Yakudze had mustered enough self-control not to hang out in front of the Green Mackerel himself, relying on the pros from the surveillance team. Neither Tangorn’s contact with the Elvish underground nor the identity of his interlocutor concerned the Vice-Director of DSD at the moment. He knew that the fates of both the Republic and himself hinged on one thing only: Tangorn’s next destination. Will he go right or left, to the port or to New Town? He knew that but could do nothing about it, so all he did was pray to all the gods he knew: to the One, to the Sun-faced, to the Unnamed, even to Eru-Ilúvatar of the northern barbarians and to Udugvu the Great Snake. What else could he do? So when he finally heard: “The target has left the restaurant heading to New Town,” his first thought was: which one of them had listened to my prayers? Or perhaps God is, indeed, one, and it’s just that He has different cover stories and code names for different countries?

The surveillance team leader reported, concerned: “The streets are already empty while the target is very careful. Shadowing him will be exceedingly difficult …”

“… and not really necessary,” Yakudze finished for him and laughed; the Vice-Director knew with certainty now that Fortune was on his side, and the anticipation of victory – sweeter even than victory itself – filled him to bursting. “Pull back all surveillance and tell the capture team to switch to Plan B.”

CHAPTER 53

Umbar, 7 Jasper Street

Night of June 27, 3019


asper Street was deserted at night, but the habit of checking for a tail was impossible to shake.
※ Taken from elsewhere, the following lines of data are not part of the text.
/-- R79, R221, R223, R224: a legal header of one of the eight slot commands whose SLOT byte is NCTX or more takes BadSlot. -/
def Obligations.BadSlotIsTaken : Prop :=
  ∀ (s : State) (h0 h1 : Byte) (rest : List Byte),
    s.halted = false → s.cmdIn = h0 :: h1 :: 0 :: 0 :: rest →
    h0 ∈ ([0x01, 0x02, 0x03, 0x04, 0x11, 0x12, 0x13, 0x14] : List Byte) → s.nctx ≤ h1.toNat →
    step s = .next { s with
      status := 0x00000001 ||| (2 <<< 4) ||| (h1.zeroExtend 32 <<< 8) ||| (h0.zeroExtend 32 <<< 16)
      scr := Scr.erased }

/-- R221, R223, R224: UPDATE or FINAL on a slot not in phase HASH, HMAC_UPDATE or HMAC_FINAL on a slot not in phase HMAC,
takes LifecycleFault. -/
def Obligations.LifecycleFaultIsTaken : Prop :=
  ∀ (s : State) (h0 h1 : Byte) (rest : List Byte),
    s.halted = false → s.cmdIn = h0 :: h1 :: 0 :: 0 :: rest → h1.toNat < s.nctx →
    (((h0 = 0x02 ∨ h0 = 0x03) ∧ (s.slotAt h1.toNat).phase ≠ .hash) ∨
      ((h0 = 0x12 ∨ h0 = 0x13) ∧ (s.slotAt h1.toNat).phase ≠ .hmac)) →
    step s = .next { s with
      status := 0x00000001 ||| (3 <<< 4) ||| (h1.zeroExtend 32 <<< 8) ||| (h0.zeroExtend 32 <<< 16)
      scr := Scr.erased }

/-- R32, R222: the fields of the STATUS word a fault writes. -/
def Obligations.StatusWordFields : Prop :=
  ∀ (c : Cause) (h0 h1 : Byte),
    statusFault (statusWord c h0 h1) = true ∧
    statusCause (statusWord c h0 h1) =
      (match c with
        | .illegalCommand => 1
        | .badSlot => 2
        | .lifecycleFault => 3) ∧
    statusFslot (statusWord c h0 h1) = h1 ∧
    statusFop (statusWord c h0 h1) = h0 ∧
    statusReserved (statusWord c h0 h1) = 0

/-- R38, R62, R80, R224: what a step can do, all of it: run one whole admitted packet and consume exactly that packet, STATUS
untouched, or take a fault that changes STATUS and erases SCR and nothing else. -/
def Obligations.StepConsumesOnePacketOrFaults : Prop :=
  ∀ (s t : State), step s = .next t →
    (∃ (i : Instr) (rest : List Byte), WellFormed i ∧ s.cmdIn = encode i ++ rest ∧
      headerFault (instrOpcode i) (instrSlotByte i) s = none ∧ exec i s = .next t ∧
      t.cmdIn = rest ∧ t.status = s.status) ∨
    (∃ (c : Cause) (h0 h1 : Byte) (rest : List Byte), s.cmdIn = h0 :: h1 :: rest ∧
      t = { s with status := statusWord c h0 h1, scr := Scr.erased })

/-- R262 (the fairness sentence) and 93 Part 1: an engine that is not halted, with a whole packet at the front of CMD_IN, has
a step. -/
def Obligations.WholePacketAlwaysSteps : Prop :=
  ∀ (s : State) (i : Instr) (rest : List Byte), s.halted = false → WellFormed i →
    s.cmdIn = encode i ++ rest → ∃ t : State, step s = .next t

/-- R265, R82, R225: where the engine has no step, the run has ended well, ended badly or is stuck, and only one of the three;
and in each of the three it has no step. `Stuck` speaks of the bytes on CMD_IN. That "no step" is an answer that is not next is
the model's choice of form (log entry 3). -/
def Obligations.NoStepMeansEndedOrStuck : Prop :=
  (∀ s : State, (∀ t : State, step s ≠ .next t) →
    (EndedWell s ∧ ¬ EndedBadly s ∧ ¬ Stuck s) ∨ (¬ EndedWell s ∧ EndedBadly s ∧ ¬ Stuck s) ∨
      (¬ EndedWell s ∧ ¬ EndedBadly s ∧ Stuck s)) ∧
  (∀ s : State, EndedWell s ∨ EndedBadly s ∨ Stuck s → ∀ t : State, step s ≠ .next t)

/-- R225, R226: once halted, an engine stays halted with the same STATUS, slots and responses under every move of engine or
host but reset. -/
def Obligations.OnlyResetLeavesTheHalt : Prop :=
  ∀ (s t : State), s.halted = true → Moves s t →
    t = State.resetOf s.nctx ∨
      (t.halted = true ∧ t.status = s.status ∧ t.slots = s.slots ∧ t.rspOut = s.rspOut ∧
        ∃ more : List Byte, t.cmdIn = s.cmdIn ++ more)

/-! ## The ten commands (41, 42, 43, 44)

`exec` is a command's meaning with its packet at the front of CMD_IN, and consumes as many bytes as that packet has; in a state
whose CMD_IN begins otherwise that is the model's reading (log entry 4), which no run sees. -/

/-- R131: INIT, in every phase of the slot, and BadSlot for a slot that does not exist. -/
def Obligations.InitResult : Prop :=
  ∀ (slot : Byte) (s : State),
    (slot.toNat < s.nctx →
      exec (.init slot) s = .next { s with
        slots := s.slots.set slot.toNat
          { v := ⟨0x7380166F, 0x4914B2B9, 0x172442D7, 0xDA8A0600, 0xA96F30BC, 0x163138AA, 0xE38DEE4D, 0xB0FB0E4E⟩
            n := 0
            buf := Vector.replicate 64 0
            okey := Vector.replicate 64 0
            phase := .hash }
        scr := Scr.erased
        cmdIn := s.cmdIn.drop 4 }) ∧
    (s.nctx ≤ slot.toNat → exec (.init slot) s = .next (s.raiseFault .badSlot 0x01 slot))

/-- R133: UPDATE on a slot in phase HASH absorbs the data and changes nothing else but SCR (erased) and CMD_IN; its faults
otherwise. -/
def Obligations.UpdateResult : Prop :=
  ∀ (slot : Byte) (x : List Byte) (s : State),
    (slot.toNat < s.nctx → (s.slotAt slot.toNat).phase = .hash →
      exec (.update slot x) s = .next { s with
        slots := s.slots.set slot.toNat (absorb (s.slotAt slot.toNat) x)
        scr := Scr.erased
        cmdIn := s.cmdIn.drop (12 + x.length) }) ∧
    (slot.toNat < s.nctx → (s.slotAt slot.toNat).phase ≠ .hash →
      exec (.update slot x) s = .next (s.raiseFault .lifecycleFault 0x02 slot)) ∧
    (s.nctx ≤ slot.toNat → exec (.update slot x) s = .next (s.raiseFault .badSlot 0x02 slot))

/-- R150: FINAL on a slot in phase HASH emits the digest and erases the slot and SCR; its faults otherwise. -/
def Obligations.FinalResult : Prop :=
  ∀ (slot : Byte) (s : State),
    (slot.toNat < s.nctx → (s.slotAt slot.toNat).phase = .hash →
      exec (.final slot) s = .next { s with
        slots := s.slots.set slot.toNat Slot.erased
        scr := Scr.erased
        cmdIn := s.cmdIn.drop 4
        rspOut := s.rspOut ++ stateBytes (finalState (s.slotAt slot.toNat)) }) ∧
    (slot.toNat < s.nctx → (s.slotAt slot.toNat).phase ≠ .hash →
      exec (.final slot) s = .next (s.raiseFault .lifecycleFault 0x03 slot)) ∧
    (s.nctx ≤ slot.toNat → exec (.final slot) s = .next (s.raiseFault .badSlot 0x03 slot))

/-- R165: HASH, in every phase of the slot, emits `SM3(X)` and leaves the slot erased; BadSlot for a slot that does not exist. -/
def Obligations.HashResult : Prop :=
  ∀ (slot : Byte) (x : List Byte) (s : State),
    (slot.toNat < s.nctx →
      exec (.hash slot x) s = .next { s with
        slots := s.slots.set slot.toNat Slot.erased
        scr := Scr.erased
        cmdIn := s.cmdIn.drop (12 + x.length)
        rspOut := s.rspOut ++ (sm3 x).toList }) ∧
    (s.nctx ≤ slot.toNat → exec (.hash slot x) s = .next (s.raiseFault .badSlot 0x04 slot))

/-- R166: BUF emits `SM3(X)`; no slot is read or written, and it raises neither BadSlot nor LifecycleFault. -/
def Obligations.BufResult : Prop :=
  ∀ (x : List Byte) (s : State),
    exec (.buf x) s = .next { s with
      scr := Scr.erased
      cmdIn := s.cmdIn.drop (12 + x.length)
      rspOut := s.rspOut ++ (sm3 x).toList }

/-- R178, R185: HMAC_INIT, in every phase of the slot: one compression of the inner pad block from IV, 512 bits counted, BUF
empty, the outer pad key kept, phase HMAC; BadSlot for a slot that does not exist. (What is consumed of CMD_IN: R80 step 6 and
log entry 4.) -/
def Obligations.HmacInitResult : Prop :=
  ∀ (slot : Byte) (y : List Byte) (s : State),
    (slot.toNat < s.nctx →
      exec (.hmacInit slot y) s = .next { s with
        slots := s.slots.set slot.toNat
          { v := cf iv (xorByte (normKey y) 0x36)
            n := 512
            buf := Vector.replicate 64 0
            okey := xorByte (normKey y) 0x5c
            phase := .hmac }
        scr := Scr.erased
        cmdIn := s.cmdIn.drop (12 + y.length) }) ∧
    (s.nctx ≤ slot.toNat → exec (.hmacInit slot y) s = .next (s.raiseFault .badSlot 0x11 slot))

/-- R179: HMAC_UPDATE on a slot in phase HMAC absorbs the data; its faults otherwise. -/
def Obligations.HmacUpdateResult : Prop :=
  ∀ (slot : Byte) (x : List Byte) (s : State),
    (slot.toNat < s.nctx → (s.slotAt slot.toNat).phase = .hmac →
      exec (.hmacUpdate slot x) s = .next { s with
        slots := s.slots.set slot.toNat (absorb (s.slotAt slot.toNat) x)
        scr := Scr.erased
        cmdIn := s.cmdIn.drop (12 + x.length) }) ∧
    (slot.toNat < s.nctx → (s.slotAt slot.toNat).phase ≠ .hmac →
      exec (.hmacUpdate slot x) s = .next (s.raiseFault .lifecycleFault 0x12 slot)) ∧
    (s.nctx ≤ slot.toNat → exec (.hmacUpdate slot x) s = .next (s.raiseFault .badSlot 0x12 slot))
Tangorn smirked: if anyone was following him, he had an unenviable task. This was not the port with its ever-milling crowds, but a respectable aristocratic neighborhood whose streets held about as many people outside after dark as the Moon shining down on them. But in reality, who would want him now that the idiot Marandil has been arrested? Most importantly, does he want himself? Does Alviss? What he does need now is a quiet hideout where he can sit and meditate on the following: did he fail to win at the Green Mackerel, or did he not want to win? At the last moment, was he afraid of a victory, remembering his unspoken deal with the Higher Powers: the end of the mission would be the end of his earthly life? Not that he was afraid then, no – it’s just that at the cusp of his duel with Elandar he couldn’t grit his teeth and do it even against his will. It was not strength or skill he was short of then, not even luck – no, just plain persistence and courage …

Thinking these thoughts, he had reached the jewelry shop of the honorable Chakti-Vari (a bronze snake on its door informed potential thieves that the place was being guarded by king cobras, as was the Vendotenian custom; any doubters were welcome to check), crossed the street, checked for surveillance again and opened the little door in the eight-foot limestone wall with his own key. Alviss’ two-storey house was deep inside the garden, at the end of a sand path. The dashes of silver liberally applied by the Moon to the oleanders’ waxy leaves made the shadows under the bushes even darker, and the cicadas were singing a deafening chorus … whereas those who were waiting for the baron in the moonlit garden could easily hide on a freshly mowed lawn in the middle of the day and walk noiselessly across a creaky wooden floor covered with dry leaves. Not surprisingly, the blow to the back of the head (a large sock filled with sand – cheap and effective) took him unawares.

Plunged into a personal darkness, Tangorn did not see several black-robed figures gathering over him; nor did he see another set of figures, their robes of a slightly different cut, coalesce out of the night around them. He did not see what happened next, either – not that he would have made much sense of it: a
nin’yokve
fight is not something a dilettante can follow. It most resembles the chaotic dance of a pile of dry leaves blown up by a sudden gust of wind; the battle rages in complete, totally unnatural silence, broken only by the sound of connecting blows.